Shares have since rallied to nearly $29. The upstart maker of electric vehicles is losing about $5 billion annually as it seeks to ramp up production of high-end pickups and sport utility vehicles; output was just 2,553 vehicles in the first quarter. Profitably could be years away. Rivian says it has enough cash to last into 2025, when it could make more than 350,000 vehicles.

Wells Fargo analyst Colin Langan wrote recently that the company “has a low margin for error in all aspects of its business. Its limited production and commercial history leave much to be seen.” He has an Equal Weight rating and a $24 price target on Rivian.

A better EV play, profiled recently in Barron’s, could be

General Motors

(GM), which is funding its transition to EVs with huge profits from SUVs and pickups powered by internal combustion engines.

Warby Parker is disrupting the U.S. eye-care market by offering stylish prescription glasses for as little as $95, both online and in 169 retail stores around the country. The stock, at about $16, is down 70% from its 2021 high of $60.

The company was recommended by Henry Ellenbogen, the chief investment officer at Durable Capital Partners, at the Barron’s Roundtable in early 2022. Ellenbogen sees a significant growth opportunity for Warby Parker in offering glasses at about half the price of traditional competitors and expanding offerings like contact lenses and eye exams. Its overall market share is only about 2%.

The eyeware merchant now operates at a loss, and its first-quarter results fell short of investor expectations. Warby Parker sees 20% to 22% revenue growth this year, to about $655 million.

In an email to Barron’s, Ellenbogen said he sees revenue growth accelerating to the mid-20% range late this year from 10% in the first quarter. He forecasts margins topping 20% as Warby Parker gets “leverage on a new glass-manufacturing facility, maturing stores, and corporate expense.” The company is valued at $1.9 billion—about three times projected 2022 annual sales—and has $230 million, or $2 a share, in cash.

Allbirds has carved out a niche with eco-friendly footwear. Its signature wool sneakers, priced around $100 a pair, are popular in Silicon Valley. The company’s focus on natural materials, with a line of sneakers that uses eucalyptus leaves, has resonated with socially responsible investors.

The footwear producer went public at $15 in November, and the stock popped to $32 before falling to a recent $4.50 after a disappointing first-quarter profit report and lowered revenue guidance for the full year. Allbirds sees sales rising by 21% to 24% in 2022, to about $340 million. Some analysts don’t see profitability until 2024.
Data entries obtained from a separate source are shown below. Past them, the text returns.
-- ==== Sys2Proof/Machine/Bus.lean ====
section
/-! DEFINITION. What one entry of the host's access list does: a command by a write of CMD (40_control.md R110, R111), the other register
accesses (10_state.md R23, 40_control.md R113, R114), host loads and stores of buffer memory (20_memory.md R72), and platform reset
(70_reset_and_hazards.md R260). -/

namespace Sys2Proof.Machine

/-- `Execute(w)` (R111): an illegal word raises ILL and has no other effect; a legal one performs the rule of its opcode. -/
def executeCommand (w : Word) (s : State) : Result :=
  match decode w with
  | .error _ => .next (raise .ill s)
  | .ok i => exec i s

/-- How many bytes an access covers. -/
def AccessSize.bytes : AccessSize → Nat
  | .byte => 1
  | .half => 2
  | .word => 4
  | .double => 8

/-- The size in bytes of the register window (10_state.md R22). -/
def windowBytes : Nat := 128

/-- The access covers a byte of the register window (R22); one that does not is none of the block's (log 9). -/
def touchesWindow (p : Params) (addr : Nat) (size : AccessSize) : Bool :=
  decide (addr < p.base + windowBytes) && decide (p.base < addr + size.bytes)

/-- A whole, naturally aligned 32-bit word (R23). -/
def alignedWord (addr : Nat) (size : AccessSize) : Bool := decide (size = .word) && decide (addr % 4 = 0)

/-- A host read at a window offset (R23): reserved offsets return 0. It changes nothing in the block (R113). -/
def readOffset (off : Nat) (s : State) : Word :=
  match Reg.atOffset off with
  | none => 0#32
  | some r => readReg r s

/-- A host write at a window offset (R23, R26): a write to CMD issues the command, one to a reserved offset is ignored. -/
def writeOffset (off : Nat) (v : Word) (s : State) : Result :=
  match Reg.atOffset off with
  | none => .next s
  | some r => if r = .cmd then executeCommand v s else .next (writeReg r v s)

/-- A host load or store of one byte of buffer memory at `a`, going on at `t` (R72); the model's stops are log 10. -/
def hostByteAccess (a : Nat) (s t : State) : Result :=
  if s.params.space ≤ a then .fault (.hostAddressOutside a)
  else if s.params.isDevice a then .refused .hostDeviceAccess
  else if s.params.memAdmit a then .next t
  else .fault (.hostNotAdmitted a)

/-- One entry of the host's access list. -/
def hostAccess (op : HostOp) (s : State) : Result :=
  match op with
  | .regRead addr size =>
    if touchesWindow s.params addr size then
      if alignedWord addr size then .next (s.logRead (readOffset (addr - s.params.base) s)) else .refused .hostAccessForm
    else .next s
  | .regWrite addr size v =>
    if touchesWindow s.params addr size then
      if alignedWord addr size then writeOffset (addr - s.params.base) v s else .refused .hostAccessForm
    else .next s
  | .memLoad a => hostByteAccess a s (s.logRead ((s.mem.read a).setWidth 32))
  | .memStore a b => hostByteAccess a s (s.setMem (s.mem.write a b))
  | .reset => .next (resetRegisters s)
  | .resetDuring _ => .next (resetRegisters s)

end Sys2Proof.Machine
end

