/-- Settles O19: both OR the same bits in at the same places, and move the cursor past them. -/
theorem writeEqualsRecursiveSplit : Obligations.WriteEqualsRecursiveSplit := by
  refine ⟨fun v n s t hinv h0 hn hfit h => ?_, fun i v n s t hinv hi hwf h0 hfit h => ?_⟩
  · obtain ⟨-, hmem, hcur, -⟩ := bitWrite_of_fits h0.ne' hn hfit h
    exact splitWrite_of_fieldOred hinv hn hmem hcur
  · obtain ⟨hmem, hcur⟩ := exec_of_fits hi hwf h0.ne' hfit h
    exact splitWrite_of_fieldOred hinv (width_le_of_writtenField hi hwf) hmem hcur

end Sys2Proof.Machine
end

section
/-! SUPPORT. The reader's commands: what Rent and Advance leave, in the closed form of the rules (42_bitreader.md R140 to R144). -/

namespace Sys2Proof.Machine

/-- A register that holds the number `k`, written as the rules' closed forms write it. -/
theorem eq_ofNat_of_toNat_eq {w k : Nat} {x : BitVec w} (h : x.toNat = k) : x = BitVec.ofNat w k := by
  rw [← h, BitVec.ofNat_toNat, BitVec.setWidth_eq]

/-! ## RADV (R141, R143) -/

/-- Advance leaves the state that the rule's arithmetic gives (R141). -/
theorem advance_eq_advanced (n : Nat) (s : State) : advance n s = advanced n s := by
  have hflags : (if s.reader.cnt.toNat < n then s.flags.set .runder else s.flags) =
      { s.flags with runder := s.flags.runder || decide (s.reader.cnt.toNat < n) } := by
    by_cases h : s.reader.cnt.toNat < n <;> simp [h, ErrorFlags.set]
  have hacc : s.reader.acc >>> n = BitVec.ofNat 16 (s.reader.acc.toNat / 2 ^ n) :=
    eq_ofNat_of_toNat_eq (by rw [BitVec.toNat_ushiftRight, Nat.shiftRight_eq_div_pow])
  have hcnt := eq_ofNat_of_toNat_eq (advance_cnt n s)
  rw [advance_frame] at hcnt ⊢
  dsimp only at hcnt
  rw [hflags, hacc, hcnt]
  rfl

theorem exec_radv {n : BitVec 5} (hn : n.toNat ≤ radvMax) (s : State) : exec (.radv n) s = .next (advance n.toNat s) := if_pos hn

/-- Settles O23: a legal RADV is one Advance, whose closed form is `advanced`. -/
theorem radvDiscardsOldestBits : Obligations.RadvDiscardsOldestBits := fun n s hn => by
  rw [exec_radv hn, advance_eq_advanced]

/-! ## How many bytes Rent pulls (R140) -/

section Pulls

variable {n : Nat} {s : State}

theorem pullAccesses_length (n : Nat) (s : State) : (pullAccesses n s).length = pullsFor n s.reader := by
  rw [pullAccesses, List.length_map, List.length_range]

theorem pullsFor_eq_zero (h : ¬(s.reader.cnt.toNat < n ∧ s.reader.len ≠ 0#32)) : pullsFor n s.reader = 0 := by
  rw [← pullAccesses_length, pullAccesses_eq_nil h, List.length_nil]

theorem pullsFor_eq_succ (hn : n ≤ rentMax) (hc : s.reader.cnt.toNat < n) (hlen : s.reader.len ≠ 0#32) :
    pullsFor n s.reader = pullsFor n s.afterPull.reader + 1 := by
  rw [← pullAccesses_length, pullAccesses_eq_cons hn hc hlen, List.length_cons, pullAccesses_length]
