-- ==== Sys2Proof/Machine/Operands.lean ====
section
/-! DEFINITION. The addressing modes of the fragment (R205) and the loads over them: register, register pair, 8-bit immediate, 16-bit immediate, register
indirect. An immediate is already fetched when an operation runs (log entry 3). -/

namespace Sys2Proof.Machine

/-- Where an 8-bit load takes its value from (R205). -/
inductive Source8 where
  | reg (x : Reg8)
  | imm (n : Byte)
  | indirect (p : Pair)
  deriving DecidableEq, Repr

/-- Where an 8-bit load puts its value (R205). -/
inductive Dest8 where
  | reg (x : Reg8)
  | indirect (p : Pair)
  deriving DecidableEq, Repr

/-- Where a 16-bit load takes its value from (R205). -/
inductive Source16 where
  | pair (p : Pair)
  | imm (nn : Word)
  deriving DecidableEq, Repr

/-- The effective address of the register-indirect mode: the pair, 16 bits, no offset (R205). -/
def State.indirectAddress (p : Pair) (s : State) : Word := s.readPair p

/-- The value of an 8-bit source and the state after reading it; a register-indirect read is one recorded data read. -/
def State.readSource8 (x : Source8) (s : State) : Byte × State :=
  match x with
  | .reg x => (s.readReg8 x, s)
  | .imm n => (n, s)
  | .indirect p => s.dataRead (s.indirectAddress p)

/-- Store into an 8-bit destination; a register-indirect write is one recorded data write. -/
def State.writeDest8 (x : Dest8) (v : Byte) (s : State) : State :=
  match x with
  | .reg x => s.writeReg8 x v
  | .indirect p => s.dataWrite (s.indirectAddress p) v

/-- The value of a 16-bit source. -/
def State.readSource16 (x : Source16) (s : State) : Word :=
  match x with
  | .pair p => s.readPair p
  | .imm nn => nn

/-- An 8-bit load: the source is read before the destination is written; no flag is written (R205). -/
def State.load8 (dst : Dest8) (src : Source8) (s : State) : State :=
  let v := s.readSource8 src
  v.2.writeDest8 dst v.1

/-- A 16-bit load into a pair; no flag is written (R205). -/
def State.load16 (dst : Pair) (src : Source16) (s : State) : State := s.writePair dst (s.readSource16 src)

end Sys2Proof.Machine
end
Allbirds stock might have bottomed, however, because the company, now valued at $700 million, has net cash of $240 million, or $1.61 a share, and a tangible book value of $2.58 a share. “While the path to profitability is arguably more cloudy amidst macro-driven factors, valuation unfairly puts Allbirds in-line with distressed retailers,” wrote Morgan Stanley analyst Alex Straton after the company’s recent earnings report. She sees a favorable risk/reward outlook for the stock, and has an Overweight rating and a $12 price target.
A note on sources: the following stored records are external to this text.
/-- R25: the registers no in-scope instruction reaches keep their values across every step. R.hold, the port calls, the model's records and the policy
keep theirs too. -/
def Obligations.UnreachedStateKept : Prop :=
  ∀ s t : State, step s = .next t →
    t.d = s.d ∧ t.e = s.e ∧ t.shadowB = s.shadowB ∧ t.shadowC = s.shadowC ∧ t.shadowD = s.shadowD ∧ t.shadowE = s.shadowE ∧
    t.shadowH = s.shadowH ∧ t.shadowL = s.shadowL ∧ t.ixh = s.ixh ∧ t.ixl = s.ixl ∧ t.iyh = s.iyh ∧ t.iyl = s.iyl ∧ t.sp = s.sp ∧
    t.i = s.i ∧ t.iff1 = s.iff1 ∧ t.iff2 = s.iff2 ∧ t.im = s.im ∧ refreshHold t.r = refreshHold s.r ∧ t.ports = s.ports ∧
    t.faults = s.faults ∧ t.refusals = s.refusals ∧ t.f53 = s.f53

/-- R26: A' and F' change only by EX AF,AF'. -/
def Obligations.OnlyExchangeReachesShadow : Prop :=
  ∀ s t : State, step s = .next t → t.shadowA ≠ s.shadowA ∨ t.shadowF ≠ s.shadowF → s.halted = false ∧ s.opcodeAtPC = 0x08#8

/-- R34, R36, R226: the interrupt state has no effect: a step from a state with another I, IFF1, IFF2 and IM gives the same outcome, that state
carried along. -/
def Obligations.InterruptStateHasNoEffect : Prop :=
  ∀ (s : State) (i : Byte) (iff1 iff2 : Bool) (im : InterruptMode),
    step (s.withInterruptState i iff1 iff2 im) = mapNext (State.withInterruptState i iff1 iff2 im) (step s)

/-- R261: nothing reads T: a step from a state with a larger T gives the same outcome, the difference carried along. -/
def Obligations.TStatesHaveNoEffect : Prop :=
  ∀ (s : State) (k : Nat), step (s.addTStates k) = mapNext (State.addTStates k) (step s)

/-- R122, R119: `n` steps from a halted state are `n` halted steps. -/
def Obligations.HaltedForever : Prop :=
  ∀ (n : Nat) (s : State), s.halted = true →
    ∃ t, core.run n s = .next t ∧ t.r.toNat % 128 = (s.r.toNat % 128 + n) % 128 ∧ t.r.toNat / 128 = s.r.toNat / 128 ∧
      t = { s with r := t.r, tStates := s.tStates + 4 * n }

/-- R119(a): a run ends cleanly in `t` exactly when `t` is the state after the first Ok step after which halted = 1. -/
def Obligations.RunEndsCleanlyAtFirstHalt : Prop :=
  ∀ (n : Nat) (s t : State), run n s = .clean t ↔
    ∃ k, k < n ∧ core.run (k + 1) s = .next t ∧ t.halted = true ∧ ∀ j u, 0 < j → j ≤ k → core.run j s = .next u → u.halted = false

/-- R119(b): a run ends faulted exactly when its first fault comes before its first halt; the end state is what the faulting step left. -/
def Obligations.RunEndsFaultedAtFirstFault : Prop :=
  ∀ (n : Nat) (s t : State) (f : Fault), run n s = .faulted t f ↔
    ∃ k u, k < n ∧ core.run k s = .next u ∧ executeInstruction u = ⟨.fault f, t⟩ ∧ ∀ j v, 0 < j → j ≤ k → core.run j s = .next v → v.halted = false

/-! ### The instructions

The state `s` is the one after the instruction's bytes are fetched, PC past them; the step's own changes are in StepRunsDecodedInstruction. -/

/-- R120: NOP changes nothing. -/
def Obligations.NopCompletes : Prop := EncodedAs .nop [0x00#8] 4 ∧ ∀ s : State, exec .nop s = .next s

/-- R121: HALT sets halted and changes nothing else; a step at it leaves PC after the HALT. -/
def Obligations.HaltCompletes : Prop :=
  EncodedAs .halt [0x76#8] 4 ∧ (∀ s : State, exec .halt s = .next { s with halted := true }) ∧
  ∀ s : State, s.halted = false → s.opcodeAtPC = 0x76#8 →
    ∃ t, step s = .next t ∧ t.halted = true ∧ t.pc = s.pc + 1#16 ∧ t.tStates = s.tStates + 4 ∧ t.f = s.f

/-- R144, R140: INC B. F5 and F3 are R7's; how the free draws of ANY are numbered is the model's choice (log entry 2). -/
def Obligations.IncBCompletes : Prop :=
  EncodedAs .incB [0x04#8] 4 ∧ ∀ s : State, ∃ t, exec .incB s = .next t ∧ Inc8Result s.b t.b s t ∧ t = { s with b := t.b, f := t.f, draws := t.draws } ∧ SameMemory s t

/-- R145, R141: DEC B. F5 and F3 are R7's; how the free draws of ANY are numbered is the model's choice (log entry 2). -/
def Obligations.DecBCompletes : Prop :=
  EncodedAs .decB [0x05#8] 4 ∧ ∀ s : State, ∃ t, exec .decB s = .next t ∧ Dec8Result s.b t.b s t ∧ t = { s with b := t.b, f := t.f, draws := t.draws } ∧ SameMemory s t

/-- R146, R140: INC C writes the register C and never B or the carry flag. F5 and F3 are R7's; how the free draws of
ANY are numbered is the model's choice (log entry 2). -/
def Obligations.IncCCompletes : Prop :=
  EncodedAs .incC [0x0C#8] 4 ∧ ∀ s : State, ∃ t, exec .incC s = .next t ∧ Inc8Result s.c t.c s t ∧ t = { s with c := t.c, f := t.f, draws := t.draws } ∧ SameMemory s t

/-- R147, R141: DEC C writes the register C and never B or the carry flag. F5 and F3 are R7's; how the free draws of
ANY are numbered is the model's choice (log entry 2). -/
def Obligations.DecCCompletes : Prop :=
  EncodedAs .decC [0x0D#8] 4 ∧ ∀ s : State, ∃ t, exec .decC s = .next t ∧ Dec8Result s.c t.c s t ∧ t = { s with c := t.c, f := t.f, draws := t.draws } ∧ SameMemory s t

/-- R142 for INC8, of the operand `v` and result `r` of an instruction run from `s` to `t`: the result wraps modulo 2^8, C is kept, Z alone tells the
wrap, PV is signed overflow, S is the sign, and PV and Z are never set together. -/
def Inc8Laws (v r : Byte) (s t : State) : Prop :=
  r.toNat = (v.toNat + 1) % 256 ∧ t.flag .c = s.flag .c ∧ (t.flag .z = true ↔ r.toNat ≠ v.toNat + 1) ∧
  (t.flag .pv = true ↔ r.toInt ≠ v.toInt + 1) ∧ (t.flag .s = true ↔ r.toInt < 0) ∧ ¬(t.flag .pv = true ∧ t.flag .z = true)

/-- R142 for DEC8. -/
def Dec8Laws (v r : Byte) (s t : State) : Prop :=
  r.toNat = (v.toNat + 255) % 256 ∧ t.flag .c = s.flag .c ∧ (t.flag .pv = true ↔ r.toInt ≠ v.toInt - 1) ∧ (t.flag .s = true ↔ r.toInt < 0) ∧
  ¬(t.flag .pv = true ∧ t.flag .z = true)

/-- R142: the arithmetic laws of INC8 and DEC8, for the four instructions over them. -/
def Obligations.IncDecArithmeticLaws : Prop :=
  ∀ s t : State,
    (exec .incB s = .next t → Inc8Laws s.b t.b s t) ∧ (exec .incC s = .next t → Inc8Laws s.c t.c s t) ∧
    (exec .decB s = .next t → Dec8Laws s.b t.b s t) ∧ (exec .decC s = .next t → Dec8Laws s.c t.c s t)

/-- R160: INC BC wraps modulo 2^16 and writes no flag. -/
def Obligations.IncBCCompletes : Prop :=
  EncodedAs .incBC [0x03#8] 6 ∧ ∀ s : State, ∃ t, exec .incBC s = .next t ∧ (t.readPair .bc).toNat = ((s.readPair .bc).toNat + 1) % 2 ^ 16 ∧
    t = { s with b := t.b, c := t.c } ∧ SameMemory s t

/-- R161: DEC BC wraps modulo 2^16 and writes no flag. -/
def Obligations.DecBCCompletes : Prop :=
  EncodedAs .decBC [0x0B#8] 6 ∧ ∀ s : State, ∃ t, exec .decBC s = .next t ∧ (t.readPair .bc).toNat = ((s.readPair .bc).toNat + 0xFFFF) % 2 ^ 16 ∧
    t = { s with b := t.b, c := t.c } ∧ SameMemory s t

/-- R162: ADD HL,BC: the sum modulo 2^16, C the carry out of bit 15, H the carry out of bit 11, N cleared, S, Z and PV kept.
F5 and F3 are R7's; how the free draws of ANY are numbered is the model's choice (log entry 2). -/
def Obligations.AddHLBCCompletes : Prop :=
  EncodedAs .addHLBC [0x09#8] 11 ∧ ∀ s : State, ∃ t, exec .addHLBC s = .next t ∧
    (t.readPair .hl).toNat = ((s.readPair .hl).toNat + (s.readPair .bc).toNat) % 2 ^ 16 ∧
    t.flag .c = decide (0xFFFF < (s.readPair .hl).toNat + (s.readPair .bc).toNat) ∧
    t.flag .h = decide (0xFFF < (s.readPair .hl).toNat % 0x1000 + (s.readPair .bc).toNat % 0x1000) ∧
    t.flag .n = false ∧ t.flag .s = s.flag .s ∧ t.flag .z = s.flag .z ∧ t.flag .pv = s.flag .pv ∧
    F53Written s t ((t.readPair .hl).toNat.testBit 13) ((t.readPair .hl).toNat.testBit 11) ∧
    t = { s with h := t.h, l := t.l, f := t.f, draws := t.draws } ∧ SameMemory s t

/-- R180: EX AF,AF' swaps A with A' and F with F', nothing else; a second one restores the state. -/
def Obligations.ExchangeCompletes : Prop :=
  EncodedAs .exAFAF [0x08#8] 4 ∧ ∀ s : State, ∃ t, exec .exAFAF s = .next t ∧ t.a = s.shadowA ∧ t.f = s.shadowF ∧ t.shadowA = s.a ∧ t.shadowF = s.f ∧
    t = { s with a := t.a, f := t.f, shadowA := t.shadowA, shadowF := t.shadowF } ∧ SameMemory s t ∧ exec .exAFAF t = .next s

/-- R190: RLCA: A[6:0] : A[7], C the old A[7]. F5 and F3 are R7's; how the free draws of ANY are numbered is
the model's choice (log entry 2). -/
def Obligations.RlcaCompletes : Prop :=
  EncodedAs .rlca [0x07#8] 4 ∧ ∀ s : State, ∃ t, exec .rlca s = .next t ∧ t.a.toNat = s.a.toNat % 128 * 2 + s.a.toNat / 128 ∧ t.flag .c = decide (128 ≤ s.a.toNat) ∧
    RotateFlagsResult s t ∧ t = { s with a := t.a, f := t.f, draws := t.draws } ∧ SameMemory s t

/-- R191: RRCA: A[0] : A[7:1], C the old A[0]. F5 and F3 are R7's; how the free draws of ANY are numbered is
the model's choice (log entry 2). -/
def Obligations.RrcaCompletes : Prop :=
  EncodedAs .rrca [0x0F#8] 4 ∧ ∀ s : State, ∃ t, exec .rrca s = .next t ∧ t.a.toNat = s.a.toNat % 2 * 128 + s.a.toNat / 2 ∧ t.flag .c = decide (s.a.toNat % 2 = 1) ∧
    RotateFlagsResult s t ∧ t = { s with a := t.a, f := t.f, draws := t.draws } ∧ SameMemory s t

/-- R192: the rotates are inverse on A, eight of either restore A, and C is the bit that moved round. -/
def Obligations.RotateLaws : Prop :=
  ∀ s t u : State,
    (exec .rlca s = .next t → exec .rrca t = .next u → u.a = s.a) ∧ (exec .rrca s = .next t → exec .rlca t = .next u → u.a = s.a) ∧
    (execTimes 8 .rlca s = .next t → t.a = s.a) ∧ (execTimes 8 .rrca s = .next t → t.a = s.a) ∧
    (exec .rlca s = .next t → t.flag .c = t.a.toNat.testBit 0) ∧ (exec .rrca s = .next t → t.flag .c = t.a.toNat.testBit 7)

/-- R200: LD BC,nn: C gets the low byte of nn, B the high byte; a step at it takes C from PC + 1 and B from PC + 2. -/
def Obligations.LdBCnnCompletes : Prop :=
  (∀ (s : State) (nn : Word), EncodedAs (.ldBCnn nn) [0x01#8, loByte nn, hiByte nn] 10 ∧
    ∃ t, exec (.ldBCnn nn) s = .next t ∧ t.readPair .bc = nn ∧ t.c.toNat = nn.toNat % 256 ∧ t.b.toNat = nn.toNat / 256 ∧
      t = { s with b := t.b, c := t.c } ∧ SameMemory s t) ∧
  ∀ s : State, s.halted = false → s.opcodeAtPC = 0x01#8 →
    ∃ t, step s = .next t ∧ t.c = s.readByte (s.pc + 1#16) ∧ t.b = s.readByte (s.pc + 2#16) ∧ t.pc = s.pc + 3#16 ∧
      t.tStates = s.tStates + 10 ∧ t.f = s.f

/-- R201: LD (BC),A stores A at BC, records the write, and changes no other byte and no register; the store is what the next fetch reads. -/
def Obligations.LdIndBCACompletes : Prop :=
  EncodedAs .ldIndBCA [0x02#8] 7 ∧ ∀ s : State, ∃ t, exec .ldIndBCA s = .next t ∧ (s.Inv → t.readByte (s.indirectAddress .bc) = s.a) ∧
    (∀ a, a ≠ s.indirectAddress .bc → t.readByte a = s.readByte a) ∧
    (s.Inv → s.indirectAddress .bc = s.pc → t.opcodeAtPC = s.a) ∧ s.indirectAddress .bc = s.readPair .bc ∧
    t = { s with mem := t.mem, bus := s.bus ++ [.write (s.readPair .bc) s.a] }

/-- R202: LD B,n; a step at it takes n from PC + 1. -/
def Obligations.LdBnCompletes : Prop :=
  (∀ (s : State) (n : Byte), EncodedAs (.ldBn n) [0x06#8, n] 7 ∧
    ∃ t, exec (.ldBn n) s = .next t ∧ t = { s with b := n } ∧ SameMemory s t) ∧
  ∀ s : State, s.halted = false → s.opcodeAtPC = 0x06#8 →
    ∃ t, step s = .next t ∧ t.b = s.readByte (s.pc + 1#16) ∧ t.c = s.c ∧ t.pc = s.pc + 2#16 ∧ t.tStates = s.tStates + 7 ∧ t.f = s.f

/-- R203: LD A,(BC) loads A with the byte at BC, records the read, and writes no flag. -/
def Obligations.LdAIndBCCompletes : Prop :=
  EncodedAs .ldAIndBC [0x0A#8] 7 ∧ ∀ s : State, ∃ t, exec .ldAIndBC s = .next t ∧ t.a = s.readByte (s.readPair .bc) ∧
    t = { s with a := t.a, bus := s.bus ++ [.read (s.readPair .bc) t.a] } ∧ SameMemory s t

/-- R204: LD C,n; a step at it takes n from PC + 1. -/
def Obligations.LdCnCompletes : Prop :=
  (∀ (s : State) (n : Byte), EncodedAs (.ldCn n) [0x0E#8, n] 7 ∧
    ∃ t, exec (.ldCn n) s = .next t ∧ t = { s with c := n } ∧ SameMemory s t) ∧
  ∀ s : State, s.halted = false → s.opcodeAtPC = 0x0E#8 →
    ∃ t, step s = .next t ∧ t.c = s.readByte (s.pc + 1#16) ∧ t.b = s.b ∧ t.pc = s.pc + 2#16 ∧ t.tStates = s.tStates + 7 ∧ t.f = s.f

/-- R33: the flags each instruction leaves unchanged, clears, sets or exchanges, as the summary table has them (the computed ones are in each
instruction's own statement). -/
def Obligations.FlagTable : Prop :=
  ∀ (i : Instr) (s : State), ∃ t, exec i s = .next t ∧
    match i with
    | .nop | .halt | .ldBCnn _ | .ldIndBCA | .ldBn _ | .ldAIndBC | .ldCn _ | .incBC | .decBC => ∀ x, t.flag x = s.flag x
    | .incB | .incC => t.flag .n = false ∧ t.flag .c = s.flag .c
    | .decB | .decC => t.flag .n = true ∧ t.flag .c = s.flag .c
    | .addHLBC => t.flag .n = false ∧ ∀ x ∈ [Flag.s, .z, .pv], t.flag x = s.flag x
    | .rlca | .rrca => t.flag .n = false ∧ t.flag .h = false ∧ ∀ x ∈ [Flag.s, .z, .pv], t.flag x = s.flag x
    | .exAFAF => ∀ x, t.flag x = getFlag s.shadowF x ∧ getFlag t.shadowF x = s.flag x
end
Companies such as Poshmark and

RealReal

(REAL) that offer online marketplaces for second-hand clothing and accessories have been hit hard as investors worry about high marketing expenses and future profitability. Poshmark, trading around $11, has more of a budget focus than RealReal. Items priced over $200 are estimated to account for about 20% of gross merchandise sales.
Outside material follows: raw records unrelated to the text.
-- ==== Sys2Proof/Laws/Decode.lean ====
section
/-! SUPPORT. Laws of the dispatch table and the encoder. -/

namespace Sys2Proof

/-- Each operation's opcode has that operation's entry (R90). -/
theorem dispatchTable_opcode (o : Operation) : ∃ cost, dispatchTable o.opcode = .defined o cost := by
  cases o <;> exact ⟨_, rfl⟩

/-- A defined entry names the operation whose opcode it stands at: no two operations share a byte (R90). -/
theorem opcode_of_dispatchTable : ∀ (op : Byte) (o : Operation) (cost : Nat), dispatchTable op = .defined o cost → o.opcode = op := by
  intro op o cost h
  unfold dispatchTable at h
  split at h <;> first | (injection h with h1 _; rw [← h1]; rfl) | injection h

theorem encode_length (i : Instr) : (encode i).length = i.operation.length := by cases i <;> rfl

end Sys2Proof
end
Poshmark has the better balance sheet, with nearly $600 million, or $7.64 a share, in net cash as of March 31. The company trades for about one times annual sales, excluding cash. Poshmark is expected to lose $1 a share this year, but cash rose in the latest quarter.

After its latest results, JMP Securities analyst Andrew Boone wrote that Poshmark is showing “early signs that marketing efficiency is returning,” and that it continues to “upgrade its core service.” He rates it Outperform, with a $20 price target.

In Friday’s selloff, which briefly tipped the S&P 500 into a bear market, these broken IPOs shed more value. But that could make their shares even more inviting.